Low-Rank Adaptation (LoRA) is a technique for efficiently fine-tuning large models without changing the base model's weights. LoRA adapters enable customization of model outputs for specific tasks, styles, or domains while requiring significantly fewer computational resources than full fine-tuning.

OpenVINO GenAI provides built-in support for LoRA adapters in text generation and image generation pipelines.

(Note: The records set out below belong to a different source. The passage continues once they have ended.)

/-- An accepted word is answered, legal or not (R80, R142). -/
theorem runCommand_goes_on (w : PortWord) (s : State) : ∃ t, runCommand w s = .next t := by
  rcases runCommand_cases w s with ⟨_, -, h⟩ | ⟨_, -, -, -, h⟩
  · exact ⟨_, h⟩
  · exact ⟨_, h⟩

/-- Settles O40: every case of the step is a next state; the one that runs a command word is `runCommand_goes_on`. -/
theorem everyStepGoesOn : Obligations.EveryStepGoesOn := by
  unfold Obligations.EveryStepGoesOn
  intro s
  rcases step_cases s with ⟨_, -, h⟩ | ⟨-, -, h⟩ | ⟨-, -, h⟩ | ⟨_, -, -, h⟩ | ⟨w, rest, -, -, ⟨-, h⟩ | ⟨-, h⟩⟩
  · exact ⟨_, h⟩
  · exact ⟨_, h⟩
  · exact ⟨_, h⟩
  · exact ⟨_, h⟩
  · exact ⟨_, h⟩
  · rw [h]
    exact runCommand_goes_on w { s with host := rest }

/-- Settles O38: `rst` comes before anything else a step could do. -/
theorem resetFromAnyState : Obligations.ResetFromAnyState := by
  unfold Obligations.ResetFromAnyState
  intro s rest hh
  rw [step_of_reset hh, hardReset]

/-- Settles O39: the fields of the reset state, where the sequencer is idle and the host has no action. -/
theorem resetValues : Obligations.ResetValues := by
  unfold Obligations.ResetValues
  exact ⟨rfl, rfl, rfl, rfl, rfl, rfl, rfl, rfl, rfl, rfl, step_of_no_action rfl rfl⟩

end Sys2Proof.Machine
end

section
/-! SUPPORT. A message in parts, with commands between them that only answer (70_reset_and_hazards.md R167). -/
namespace Sys2Proof.Machine

/-- A message in two parts is the message. -/
theorem feed_append {m₁ : List Byte} {s t : State} (h : feed m₁ s = .next t) (m₂ : List Byte) :
    feed (m₁ ++ m₂) s = feed m₂ t := by
  induction m₁ generalizing s with
  | nil => cases h; rfl
  | cons b m₁ ih =>
    rw [feed, exec_of_isCommand rfl] at h
    rw [List.cons_append, feed, exec_of_isCommand rfl]
    exact ih h

/-- NOP and RDSTAT only answer (R81, R88). -/
theorem exec_pause {i : Instr} (hi : i = .nop ∨ i = .rdstat) (s : State) : ∃ d, exec i s = .next (respond d s) := by
  rcases hi with rfl | rfl
  · exact ⟨0, rfl⟩
  · exact ⟨statusReg s, rfl⟩

/-- An answer in between does not enter the absorption of what follows. -/
theorem absorbAll_respond (bs : List Byte) (d : Byte) (s : State) :
    { absorbAll bs (respond d s) with rsp := none } = { absorbAll bs s with rsp := none } := by
  rw [respond, absorbAll_rsp]

/-- Settles O47: both parts are absorbed in turn, with the pause or without. -/
theorem chunksAndPausesDoNotMatter : Obligations.ChunksAndPausesDoNotMatter := by
  unfold Obligations.ChunksAndPausesDoNotMatter
  intro m₁ m₂ i s hi hf
  have hfirst := feed_of_open m₁ hf
  generalize ht : { absorbAll m₁ s with rsp := if m₁ = [] then s.rsp else some 0x0000 } = t at hfirst
  have hopen : t.fin = false := by rw [← ht]; exact (absorbAll_frame m₁ s).1.trans hf
  obtain ⟨d, hpause⟩ := exec_pause hi t
  have hsecond := feed_of_open m₂ hopen
  exact ⟨t, respond d t, _, _, hfirst, hpause, feed_of_open m₂ hopen, (feed_append hfirst m₂).trans hsecond,
    absorbAll_respond m₂ d t, hsecond⟩

end Sys2Proof.Machine
end

section
/-! SUPPORT. A host that presents words in turn and takes each response (30_encoding.md R61, R62, R72,
70_reset_and_hazards.md R173): what it reads, part by part of its list of words. -/
namespace Sys2Proof.Machine

/-- `s` with no response waiting, before a host that will do `hs` and has taken `tk`. -/
def atHost (hs : List HostAction) (tk : List PortWord) (s : State) : State := { s with rsp := none, host := hs, taken := tk }

theorem atHost_self {s : State} (hr : s.rsp = none) : atHost s.host s.taken s = s := by
  rw [atHost, ← hr]

/-- A host that presents the words `ws` to an engine that waits in `s` takes the answers `as`, two steps for each word, and
the engine then waits in `t`; whatever the host has taken before and does after. -/
def Serves (ws : List PortWord) (s : State) (as : List PortWord) (t : State) : Prop :=
  s.seq = .idle → t.seq = .idle ∧ ∀ rest tk,
    Host.Core.run Sys2Proof.core (2 * ws.length) (atHost (hostScript ws ++ rest) tk s) = .next (atHost rest (tk ++ as) t)

theorem serves_nil (s : State) : Serves [] s [] s :=
  fun hs => ⟨hs, fun rest tk => by rw [List.append_nil]; rfl⟩

theorem serves_append {ws vs as bs : List PortWord} {s t u : State} (hst : Serves ws s as t) (htu : Serves vs t bs u) :
    Serves (ws ++ vs) s (as ++ bs) u := by
  intro hs
  obtain ⟨ht, hrun⟩ := hst hs
  obtain ⟨hu, hrun'⟩ := htu ht
  refine ⟨hu, fun rest tk => ?_⟩
  have hscript : hostScript (ws ++ vs) ++ rest = hostScript ws ++ (hostScript vs ++ rest) := by
    rw [hostScript, List.flatMap_append, List.append_assoc]; rfl
  rw [List.length_append, Nat.mul_add, hscript, run_add _ _ (hrun _ tk), hrun', List.append_assoc]

/-- One word that is answered OK with data `d`. -/
theorem serves_of_exec {w : PortWord} {i : Instr} {d : Byte} {s t : State} (hd : decodeCommand w = .ok i)
    (he : exec i s = .next (respond d t)) : Serves [w] s [0x00#8 ++ d] t := by
  intro hs
  have hc := isCommand_of_decodeCommand hd
  have hresult : commandResult i s = respond d t := Host.Outcome.next.inj ((exec_of_isCommand hc s).symm.trans he)
  have ht : (respond d t).seq = .idle := hresult ▸ commandResult_seq hc hs
  refine ⟨ht, fun rest tk => ?_⟩
  obtain ⟨u, hu, hports⟩ := commandsIgnorePorts i s none (.take :: rest) tk hc
  cases hu.symm.trans he
  have hrun : runCommand w (atHost (.take :: rest) tk s) = .next { respond d t with host := .take :: rest, taken := tk } := by
    rw [runCommand, hd]
    exact hports
  exact run_command_take (s := atHost (hostScript [w] ++ rest) tk s) rfl hs rfl hrun rfl ht rfl

theorem decodeCommand_update_append (b : Byte) : decodeCommand (0x20#8 ++ b) = .ok (.update b) :=
  (congrArg decodeCommand (updateWord_eq_append b)).symm.trans (decodeCommand_updateWord b)

theorem decodeCommand_rdhex_add {k : Nat} (hk : k < 32) :
    decodeCommand (0x4000 + BitVec.ofNat 16 k) = .ok (.rdhex ((BitVec.ofNat 5 k).setWidth 8)) :=
  (decodeCommand_eq_rdhex_iff _ _).mpr (by revert k; decide)

/-- The UPDATEs of a message are answered OK and absorb it (R83). -/
theorem serves_updates (m : List Byte) {s : State} (hf : s.fin = false) :
    Serves (m.map (fun b => 0x20#8 ++ b)) s (List.replicate m.length 0x0000) (absorbAll m s) := by
  induction m generalizing s with
  | nil => exact serves_nil s
  | cons b m ih =>
    have hopen : (absorb b s).fin = false := (absorb_frame b s).1.trans hf
    exact serves_append (serves_of_exec (decodeCommand_update_append b) (exec_update_of_open hf b)) (ih hopen)

/-- RDHEXs of a finalized digest read its characters and leave it (R86). -/
theorem serves_rdhexs {s : State} (hf : s.fin = true) {ks : List Nat} (hks : ∀ k ∈ ks, k < 32) :
    Serves (ks.map (fun k => 0x4000 + BitVec.ofNat 16 k)) s (ks.map (fun k => 0x00#8 ++ hex s.h (BitVec.ofNat 5 k))) s := by
  induction ks with
  | nil => exact serves_nil s
  | cons k ks ih =>
    obtain ⟨hk, hks⟩ := List.forall_mem_cons.mp hks
    have hread : exec (.rdhex ((BitVec.ofNat 5 k).setWidth 8)) s = .next (respond (hex s.h (BitVec.ofNat 5 k)) s) := by
      rw [exec_rdhex, readView_of_finalized hf]
    exact serves_append (serves_of_exec (decodeCommand_rdhex_add hk) hread) (ih hks)

/-- INIT is answered OK, and a message starts (R82). -/
theorem serves_init (s : State) : Serves [0x1000] s [0x0000] (commandResult .init s) :=
  serves_of_exec (i := .init) (d := 0) rfl rfl

/-- DIGEST after the UPDATEs of a message is answered OK: the padded message is absorbed and FIN set (R85, R105). -/
theorem serves_digest {s : State} (hs : MessageStart s) (m : List Byte) :
    Serves [0x3000] (absorbAll m s) [0x0000] { absorbAll (Md5.pad m) s with fin := true } :=
  serves_of_exec (i := .digest) (d := 0) rfl (exec_digest_of_fed hs m (absorbAll m s).rsp)

theorem length_md5Words (m : List Byte) : (md5Words m).length = m.length + 34 := by
  simp only [md5Words, List.length_append, List.length_map, List.length_range, List.length_singleton]
  omega

/-- The host of `MD5 m` takes an OK answer to INIT, to each UPDATE and to DIGEST, and then the hex string of the digest
(R72, R133). -/
theorem serves_md5Words (m : List Byte) (s : State) :
    Serves (md5Words m) s
      (List.replicate (m.length + 2) 0x0000 ++ (Md5.hexString (Md5.digest m)).map (fun c => 0x00#8 ++ c))
      { absorbAll (Md5.pad m) (commandResult .init s) with fin := true } := by
  have hstart := messageStart_init s
  obtain ⟨hdigest, -⟩ := absorbAll_of_start hstart (Md5.pad m)
  have hchars : (List.range 32).map (fun k => 0x00#8 ++ hex (Md5.digest m) (BitVec.ofNat 5 k)) =
      (Md5.hexString (Md5.digest m)).map (fun c => 0x00#8 ++ c) := by
    rw [← map_hex_range, List.map_map]; rfl
  have hzeros : [0x0000] ++ List.replicate m.length (0x0000 : PortWord) ++ [0x0000] = List.replicate (m.length + 2) 0x0000 :=
    (List.replicate_succ' (n := m.length + 1)).symm
  rw [← hzeros, ← hchars, Md5.digest, ← hdigest]
  exact serves_append (serves_append (serves_append (serves_init s) (serves_updates m hstart.fin_false))
    (serves_digest hstart m)) (serves_rdhexs rfl fun _ => List.mem_range.mp)

/-- Settles O48: the host's whole list is the script of `MD5 m`, which the engine serves from any state it waits in. -/
theorem hostReadsHexDigest : Obligations.HostReadsHexDigest := by
  unfold Obligations.HostReadsHexDigest
  intro m s hs hr hh
  obtain ⟨-, hrun⟩ := serves_md5Words m s hs
  have hall := hrun [] s.taken
  rw [List.append_nil, ← hh, atHost_self hr, length_md5Words] at hall
  exact ⟨_, hall, rfl, (List.append_assoc ..).symm⟩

This capability allows you to dynamically switch between or combine multiple adapters without recompiling the model.

info

See Supported Models for the list of models that support LoRA adapters.

Key Features

  • Dynamic Adapter Application: Apply LoRA adapters at runtime without model recompilation.
  • Multiple Adapter Support: Blend effects from multiple adapters with different weights.
  • Adapter Switching: Change adapters between generation calls without pipeline reconstruction.
  • Safetensors Format: Support for industry-standard safetensors format for adapter files.

Using LoRA Adapters

import openvino_genai as ov_genai

# Initialize pipeline with adapters
adapter_config = ov_genai.AdapterConfig()

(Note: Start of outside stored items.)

-- ==== Sys2Proof/Machine/EventLog.lean ====
section
/-! DEFINITION. The frame-event log (R290 to R305). -/

namespace Sys2Proof.Machine

/-- The sub-log ids in id order (R133). -/
def logIds : List LogId := [.border, .mode, .shadow, .source]

/-- The id of a sub-log's number (R133). -/
def logIdOf : Nat → Option LogId
  | 0 => some .border
  | 1 => some .mode
  | 2 => some .shadow
  | 3 => some .source
  | _ => none

/-- A sub-log's number (R133). -/
def logIdCode : LogId → BitVec 4
  | .border => 0
  | .mode => 1
  | .shadow => 2
  | .source => 3

/-- Whether the variant has the sub-log (R45, R290). -/
def logActive : Variant → LogId → Bool
  | _, .border => true
  | .scld, .mode => true
  | .paged, .shadow => true
  | .scld, .source => true
  | .base, .mode => false
  | .base, .shadow => false
  | .base, .source => false
  | .paged, .mode => false
  | .paged, .source => false
  | .scld, .shadow => false

/-- The sub-log `id`. -/
def logOf (l : Logs) : LogId → SubLog
  | .border => l.border
  | .mode => l.mode
  | .shadow => l.shadow
  | .source => l.source

/-- The logs with sub-log `id` replaced. -/
def setLog (l : Logs) (id : LogId) (x : SubLog) : Logs :=
  match id with
  | .border => { l with border := x }
  | .mode => { l with mode := x }
  | .shadow => { l with shadow := x }
  | .source => { l with source := x }

/-- The mask of the slots whose SRC is `src` (R291). -/
def srcMask (src : SlotSrc) (s : State) : BitVec 8 :=
  byteOfBits fun i => decide (i < s.slots.length) && decide ((slotEntry s.slots i).src = src)

/-- `eff(s)` of a sub-log the variant has (R291). -/
def effValue (s : State) : LogId → BitVec 16
  | .border => s.border.setWidth 16
  | .mode => (s.mode.extractLsb' 0 6).setWidth 16
  | .shadow => if shadowBit s.paging then 1 else 0
  | .source => srcMask .dock s ++ srcMask .ex s

/-- `eff(s)`, 0 for a sub-log the variant lacks (R291). -/
def eff (s : State) (id : LogId) : BitVec 16 := if logActive s.cfg.variant id then effValue s id else 0

/-- `log_append(s, ts, v)` (R292). -/
def logAppend (id : LogId) (ts : Stamp) (v : BitVec 16) (s : State) : State :=
  if ts.toNat < s.lastLogTs.toNat then raise .tsOrder s
  else if (logOf s.logs id).entries.length = s.cfg.logCapacity then raise .logOverflow s
  else
    { s with
      logs := setLog s.logs id
        { logOf s.logs id with last := v, entries := (logOf s.logs id).entries ++ [⟨ts, v⟩] }
      lastLogTs := ts }

/-- One turn of `note`'s loop (R293): a sub-log the variant lacks is skipped, and BORDER in high resolution. -/
def noteOne (ts : Stamp) (id : LogId) (s : State) : State :=
  if logActive s.cfg.variant id && !(decide (id = .border) && hires s)
      && decide (eff s id ≠ (logOf s.logs id).last) then
    logAppend id ts (eff s id) s
  else s

/-- `note(ts)` (R293): the sub-logs in id order, a fault ending the loop. -/
def note (ts : Stamp) (s : State) : State :=
  unlessFaulted (noteOne ts .source) (unlessFaulted (noteOne ts .shadow)
    (unlessFaulted (noteOne ts .mode) (unlessFaulted (noteOne ts .border) s)))

/-- `log_restart()` (R298). -/
def logRestart (s : State) : State :=
  recordCall .clearRenderingCache
    { s with
      logs := ⟨SubLog.fresh (eff s .border), SubLog.fresh (eff s .mode), SubLog.fresh (eff s .shadow),
        SubLog.fresh (eff s .source)⟩
      lastLogTs := 0 }

end Sys2Proof.Machine
end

# Add multiple adapters with different weights
adapter1 = ov_genai.Adapter("path/to/lora1.safetensors")
adapter2 = ov_genai.Adapter("path/to/lora2.safetensors")

adapter_config.add(adapter1, alpha=0.5)
adapter_config.add(adapter2, alpha=0.5)

pipe = ov_genai.LLMPipeline(
model_path,
"CPU",
adapters=adapter_config
)

# Generate with current adapters
output1 = pipe.generate("Generate story about", max_new_tokens=100)

# Switch to different adapter configuration
new_config = ov_genai.AdapterConfig()
new_config.add(adapter1, alpha=1.0)
output2 = pipe.generate(
"Generate story about",
max_new_tokens=100,
adapters=new_config
)

LoRA Adapters Sources

  1. Hugging Face: Browse adapters for various models at huggingface.co/models using "LoRA" filter.
  2. Civitai: For stable diffusion models, Civitai offers a wide range of LoRA adapters for various styles and subjects.